8 Apr
2013
8 Apr
'13
12:32 a.m.
On 7.4.2013, at 14.30, dovecot.pkoch@dfgh.net wrote:
I'm writing a checkpassword script in order to support our OTP token as a fallback for client certificate authentication. Here are two questions:
- It seems to me that the username and the password will be delivered to my script both on file descriptor 3 and via the environment variables AUTH_USER and AUTH_PASSWORD. May I ignore file descriptor 3 and use the environment variables or may it happen that these variables will have differnet content from what is sent via fd 3?
Hmm. The AUTH_PASSWORD wasn't really an intentional addition .. but I guess it can stay there.
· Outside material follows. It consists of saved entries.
-- ==== Sys2Proof/Laws/Chain.lean ====
section
/-! SUPPORT. What the chain does with a control word, said once: a word with enable low passes every node; a word with enable high
passes the nodes without the token up to the first that holds it, and the nodes behind that one see `ZERO_CTL`. -/

namespace Sys2Proof.Machine

@[simp] theorem chainNext_nil (w : CtlWord) : chainNext w [] = [] := rfl

@[simp] theorem chainOut_nil (w : CtlWord) : chainOut w [] = w := rfl

@[simp] theorem chainNext_length (w : CtlWord) (ns : List Node) : (chainNext w ns).length = ns.length := by
  induction ns generalizing w with
  | nil => rfl
  | cons n ns ih => simp [chainNext, ih]

/-- The chain is made of its parts: the second part sees what the first forwards. -/
theorem chainNext_append (w : CtlWord) (ns ms : List Node) :
    chainNext w (ns ++ ms) = chainNext w ns ++ chainNext (chainOut w ns) ms := by
  induction ns generalizing w with
  | nil => rfl
  | cons n ns ih => simp [chainNext, chainOut, ih]

theorem chainOut_append (w : CtlWord) (ns ms : List Node) : chainOut w (ns ++ ms) = chainOut (chainOut w ns) ms := by
  induction ns generalizing w with
  | nil => rfl
  | cons n ns ih => simp [chainOut, ih]

/-- A word that neither is claimed nor is a shift is forwarded as it is. -/
theorem nodeForward_pass {w : CtlWord} {n : Node} (hc : (w.enable && n.token) = false) (hs : w.isShift = false) :
    nodeForward w n = w := by
  simp [nodeForward, Node.claims, hc, hs]

/-- A node that claims the word masks it (R93). -/
theorem nodeForward_claim {w : CtlWord} {n : Node} (he : w.enable = true) (ht : n.token = true) : nodeForward w n = CtlWord.zero := by
  simp [nodeForward, Node.claims, he, ht]

/-- A word with enable low that is no chain op: every node is deselected, and the word leaves as it came (R95, R98). -/
theorem chain_deselect {w : CtlWord} (he : w.enable = false) (hd : (w.valid && decide (w.data.toNat ≤ 1)) = false) (ns : List Node) :
    chainNext w ns = ns.map Node.deselected ∧ chainOut w ns = w := by
  have hs : w.isShift = false := by
    unfold CtlWord.isShift
    cases hv : w.valid <;> simp_all
    intro h0; rw [h0] at hd; simp at hd
  induction ns with
  | nil => simp
  | cons n ns ih =>
    have hf : nodeForward w n = w := nodeForward_pass (by simp [he]) hs
    simp only [chainNext, chainOut, hf, ih, List.map_cons, and_true]
    simp [nodeNext, he, hd, Node.deselected]

/-- A broadcast sets every token (R97). -/
theorem chain_broadcast (all : Bool) (ns : List Node) :
    chainNext ⟨true, 1, false, all⟩ ns = ns.map (fun n => { n with token := all, selected := false }) ∧
      chainOut ⟨true, 1, false, all⟩ ns = ⟨true, 1, false, all⟩ := by
  induction ns with
  | nil => simp
  | cons n ns ih =>
    have hf : nodeForward ⟨true, 1, false, all⟩ n = ⟨true, 1, false, all⟩ := nodeForward_pass rfl rfl
    simp only [chainNext, chainOut, hf, ih, List.map_cons, and_true]
    simp [nodeNext]

/-- A shift word moves one token into each node and the node's own on (R96). -/
theorem chain_shift_cons (b : Bool) (n : Node) (ns : List Node) :
    chainNext ⟨true, 0, false, b⟩ (n :: ns) =
        { n with token := b, selected := false } :: chainNext ⟨true, 0, false, n.token⟩ ns ∧
      chainOut ⟨true, 0, false, b⟩ (n :: ns) = chainOut ⟨true, 0, false, n.token⟩ ns := by
  have hf : nodeForward ⟨true, 0, false, b⟩ n = ⟨true, 0, false, n.token⟩ := rfl
  exact ⟨by rw [chainNext, hf]; rfl, by rw [chainOut, hf]⟩

/-- A word with enable high passes the nodes without the token and deselects them (R103). -/
theorem chain_pass {w : CtlWord} (he : w.enable = true) {ns : List Node} (hn : ∀ n ∈ ns, n.token = false) :
    chainNext w ns = ns.map Node.deselected ∧ chainOut w ns = w := by
  induction ns with
  | nil => simp
  | cons n ns ih =>
    have ht : n.token = false := hn n (by simp)
    have hf : nodeForward w n = w := nodeForward_pass (by simp [ht]) (by simp [CtlWord.isShift, he])
    simp only [chainNext, chainOut, hf, ih fun m hm => hn m (by simp [hm]), List.map_cons, and_true]
    simp [nodeNext, he, ht, Node.deselected]

/-- The nodes behind the one that claims see `ZERO_CTL`. -/
theorem chain_masked (ns : List Node) : chainNext CtlWord.zero ns = ns.map Node.deselected ∧ chainOut CtlWord.zero ns = CtlWord.zero :=
  chain_deselect rfl rfl ns

/-- A word with enable high: the first node that holds the token takes it, every other node is deselected (R100 to R103). -/
theorem chain_claim {w : CtlWord} (he : w.enable = true) {before after : List Node} {n : Node}
    (hb : ∀ m ∈ before, m.token = false) (ht : n.token = true) :
    chainNext w (before ++ n :: after) = before.map Node.deselected ++ nodeNext w n :: after.map Node.deselected ∧
      chainOut w (before ++ n :: after) = CtlWord.zero := by
  rw [chainNext_append, chainOut_append, (chain_pass he hb).1, (chain_pass he hb).2, chainNext, chainOut, nodeForward_claim he ht,
    (chain_masked after).1, (chain_masked after).2]
  exact ⟨rfl, rfl⟩

/-- Every chain either has a first token holder or none. -/
theorem chain_first_token (ns : List Node) :
    (∀ m ∈ ns, m.token = false) ∨
      ∃ before n after, ns = before ++ n :: after ∧ (∀ m ∈ before, m.token = false) ∧ n.token = true := by
  induction ns with
  | nil => simp
  | cons n ns ih =>
    cases ht : n.token with
    | true => exact .inr ⟨[], n, ns, rfl, by simp, ht⟩
    | false =>
      rcases ih with h | ⟨before, m, after, rfl, hb, hm⟩
      · exact .inl (by simpa [ht] using h)
      · exact .inr ⟨n :: before, m, after, rfl, by simpa [ht] using hb, hm⟩

end Sys2Proof.Machine
end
Some 10 years ago that might not have been such a good idea since there were still some systems where process environment variables were readable to all users in the system, but I doubt there exist such systems anymore (at least where people would want to run Dovecot).
- There seems to be some undocumented interaction between dovecot and my script via file descriptor 4. Seems that whatever I write to fd 4 will show up in syslog (unless it contains newlines). Can I use this "feature" to send error messages from my script to dovecot? What data does dovecot expect on fd 4?
I'm not sure why that happens instead of a complete failure .. but you shouldn't be doing that. If you write to fd 2, it should also go to syslog, right? (If it doesn't, it's a bug.)